TASK ITEM –
Find all lines in the records that include the word "BitVec", and copy them out.

■ ■ ■ ■ ■ ■ ■

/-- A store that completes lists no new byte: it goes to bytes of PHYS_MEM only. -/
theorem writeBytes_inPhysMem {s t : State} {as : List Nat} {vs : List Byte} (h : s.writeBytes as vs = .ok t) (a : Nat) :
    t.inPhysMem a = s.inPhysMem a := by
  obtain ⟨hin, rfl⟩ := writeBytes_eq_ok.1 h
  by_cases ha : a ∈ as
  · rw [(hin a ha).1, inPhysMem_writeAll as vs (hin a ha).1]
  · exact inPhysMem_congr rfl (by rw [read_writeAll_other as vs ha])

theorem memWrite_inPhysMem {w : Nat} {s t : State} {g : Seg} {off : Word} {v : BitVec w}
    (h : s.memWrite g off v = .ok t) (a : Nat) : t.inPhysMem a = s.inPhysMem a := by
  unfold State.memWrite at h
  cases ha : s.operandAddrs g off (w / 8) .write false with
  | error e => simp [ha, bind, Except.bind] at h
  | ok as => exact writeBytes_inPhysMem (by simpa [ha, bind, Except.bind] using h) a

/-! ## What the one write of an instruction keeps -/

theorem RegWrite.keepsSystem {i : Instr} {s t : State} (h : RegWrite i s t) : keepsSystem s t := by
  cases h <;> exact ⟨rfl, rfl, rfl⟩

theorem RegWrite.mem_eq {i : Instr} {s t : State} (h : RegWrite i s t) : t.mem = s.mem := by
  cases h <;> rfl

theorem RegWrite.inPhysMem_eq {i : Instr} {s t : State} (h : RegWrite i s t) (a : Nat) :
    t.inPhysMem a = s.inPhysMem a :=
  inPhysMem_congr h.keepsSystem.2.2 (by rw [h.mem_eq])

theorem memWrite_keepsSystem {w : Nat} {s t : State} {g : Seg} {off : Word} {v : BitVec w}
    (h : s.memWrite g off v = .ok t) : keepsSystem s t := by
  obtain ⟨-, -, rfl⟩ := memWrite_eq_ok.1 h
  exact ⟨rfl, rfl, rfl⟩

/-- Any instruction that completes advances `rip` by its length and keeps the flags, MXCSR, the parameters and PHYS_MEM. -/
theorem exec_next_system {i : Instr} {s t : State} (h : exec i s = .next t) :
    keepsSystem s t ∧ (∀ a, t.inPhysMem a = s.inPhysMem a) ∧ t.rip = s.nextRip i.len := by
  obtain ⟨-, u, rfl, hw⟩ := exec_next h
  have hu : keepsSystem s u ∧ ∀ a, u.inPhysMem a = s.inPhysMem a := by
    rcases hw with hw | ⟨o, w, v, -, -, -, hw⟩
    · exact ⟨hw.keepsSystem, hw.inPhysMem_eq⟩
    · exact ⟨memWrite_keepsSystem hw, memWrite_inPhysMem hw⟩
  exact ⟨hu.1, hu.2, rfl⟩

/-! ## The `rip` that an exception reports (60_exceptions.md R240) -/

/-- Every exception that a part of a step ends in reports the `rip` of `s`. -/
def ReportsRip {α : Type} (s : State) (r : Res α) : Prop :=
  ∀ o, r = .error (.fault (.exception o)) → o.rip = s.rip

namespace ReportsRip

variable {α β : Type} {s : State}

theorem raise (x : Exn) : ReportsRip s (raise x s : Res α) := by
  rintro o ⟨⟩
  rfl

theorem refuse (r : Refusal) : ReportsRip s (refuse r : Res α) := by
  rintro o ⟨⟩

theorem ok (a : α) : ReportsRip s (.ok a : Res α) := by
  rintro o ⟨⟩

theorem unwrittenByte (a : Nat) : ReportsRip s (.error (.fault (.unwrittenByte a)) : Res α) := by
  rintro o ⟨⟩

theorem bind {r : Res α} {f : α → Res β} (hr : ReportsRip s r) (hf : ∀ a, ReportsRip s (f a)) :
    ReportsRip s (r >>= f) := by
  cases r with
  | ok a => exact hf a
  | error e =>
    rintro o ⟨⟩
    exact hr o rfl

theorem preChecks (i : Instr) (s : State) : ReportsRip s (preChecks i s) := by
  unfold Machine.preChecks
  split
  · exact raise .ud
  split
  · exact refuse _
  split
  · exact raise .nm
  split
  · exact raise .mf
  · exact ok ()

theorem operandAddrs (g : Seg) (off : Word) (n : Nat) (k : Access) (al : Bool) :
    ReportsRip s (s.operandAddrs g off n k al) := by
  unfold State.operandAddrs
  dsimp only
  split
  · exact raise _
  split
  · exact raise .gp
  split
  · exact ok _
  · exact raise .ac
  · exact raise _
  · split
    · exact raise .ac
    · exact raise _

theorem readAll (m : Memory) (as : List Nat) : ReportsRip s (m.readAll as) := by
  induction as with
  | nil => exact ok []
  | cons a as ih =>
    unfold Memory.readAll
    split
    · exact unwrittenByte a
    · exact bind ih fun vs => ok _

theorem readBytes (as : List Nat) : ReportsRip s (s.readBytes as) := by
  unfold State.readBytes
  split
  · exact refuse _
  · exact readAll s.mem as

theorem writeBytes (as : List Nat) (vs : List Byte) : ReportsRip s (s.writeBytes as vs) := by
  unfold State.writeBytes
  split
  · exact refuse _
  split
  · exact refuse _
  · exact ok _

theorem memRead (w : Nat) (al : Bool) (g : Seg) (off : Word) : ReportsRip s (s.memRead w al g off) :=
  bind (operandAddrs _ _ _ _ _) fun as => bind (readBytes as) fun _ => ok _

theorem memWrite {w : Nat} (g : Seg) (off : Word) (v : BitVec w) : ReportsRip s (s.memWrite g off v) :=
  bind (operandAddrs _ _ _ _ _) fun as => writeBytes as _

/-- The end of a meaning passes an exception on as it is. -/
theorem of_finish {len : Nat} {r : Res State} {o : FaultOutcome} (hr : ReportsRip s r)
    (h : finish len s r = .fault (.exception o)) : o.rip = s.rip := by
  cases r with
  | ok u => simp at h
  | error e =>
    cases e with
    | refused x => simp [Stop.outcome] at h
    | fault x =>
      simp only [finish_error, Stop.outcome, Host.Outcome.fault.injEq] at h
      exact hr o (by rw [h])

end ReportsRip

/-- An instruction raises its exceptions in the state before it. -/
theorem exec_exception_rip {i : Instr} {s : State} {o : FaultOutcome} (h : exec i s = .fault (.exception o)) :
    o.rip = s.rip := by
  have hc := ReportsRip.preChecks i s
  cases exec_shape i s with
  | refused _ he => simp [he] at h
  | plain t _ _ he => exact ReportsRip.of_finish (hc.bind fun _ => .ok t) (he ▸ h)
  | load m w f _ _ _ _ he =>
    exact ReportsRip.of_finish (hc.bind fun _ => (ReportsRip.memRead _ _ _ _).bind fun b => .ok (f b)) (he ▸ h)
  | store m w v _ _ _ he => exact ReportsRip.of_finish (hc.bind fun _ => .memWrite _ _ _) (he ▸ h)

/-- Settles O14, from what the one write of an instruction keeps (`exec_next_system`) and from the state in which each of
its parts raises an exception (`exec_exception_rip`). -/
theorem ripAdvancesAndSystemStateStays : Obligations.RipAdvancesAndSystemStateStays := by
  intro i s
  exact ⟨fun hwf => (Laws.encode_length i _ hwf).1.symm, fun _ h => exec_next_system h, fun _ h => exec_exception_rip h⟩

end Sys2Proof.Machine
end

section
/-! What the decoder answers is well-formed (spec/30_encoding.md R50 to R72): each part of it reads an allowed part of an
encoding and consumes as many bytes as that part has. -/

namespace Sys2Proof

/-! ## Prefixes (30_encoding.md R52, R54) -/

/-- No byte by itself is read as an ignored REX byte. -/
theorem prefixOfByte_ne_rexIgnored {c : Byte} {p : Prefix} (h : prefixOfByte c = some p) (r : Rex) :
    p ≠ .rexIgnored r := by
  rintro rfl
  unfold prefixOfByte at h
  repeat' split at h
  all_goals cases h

■ ■ ■ ■ ■ ■ ■

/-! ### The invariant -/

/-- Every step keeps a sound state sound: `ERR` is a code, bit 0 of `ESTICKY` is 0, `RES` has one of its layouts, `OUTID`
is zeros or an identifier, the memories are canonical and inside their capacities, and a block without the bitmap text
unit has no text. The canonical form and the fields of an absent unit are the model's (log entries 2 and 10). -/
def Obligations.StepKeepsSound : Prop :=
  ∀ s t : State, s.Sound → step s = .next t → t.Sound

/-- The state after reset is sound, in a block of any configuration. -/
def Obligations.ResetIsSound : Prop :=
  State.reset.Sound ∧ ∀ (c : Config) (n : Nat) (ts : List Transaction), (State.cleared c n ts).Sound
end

■ ■ ■ ■ ■ ■ ■

OUTPUT FOR THIS TASK –
theorem memWrite_inPhysMem {w : Nat} {s t : State} {g : Seg} {off : Word} {v : BitVec w}
theorem memWrite_keepsSystem {w : Nat} {s t : State} {g : Seg} {off : Word} {v : BitVec w}
theorem memWrite {w : Nat} (g : Seg) (off : Word) (v : BitVec w) : ReportsRip s (s.memWrite g off v) :=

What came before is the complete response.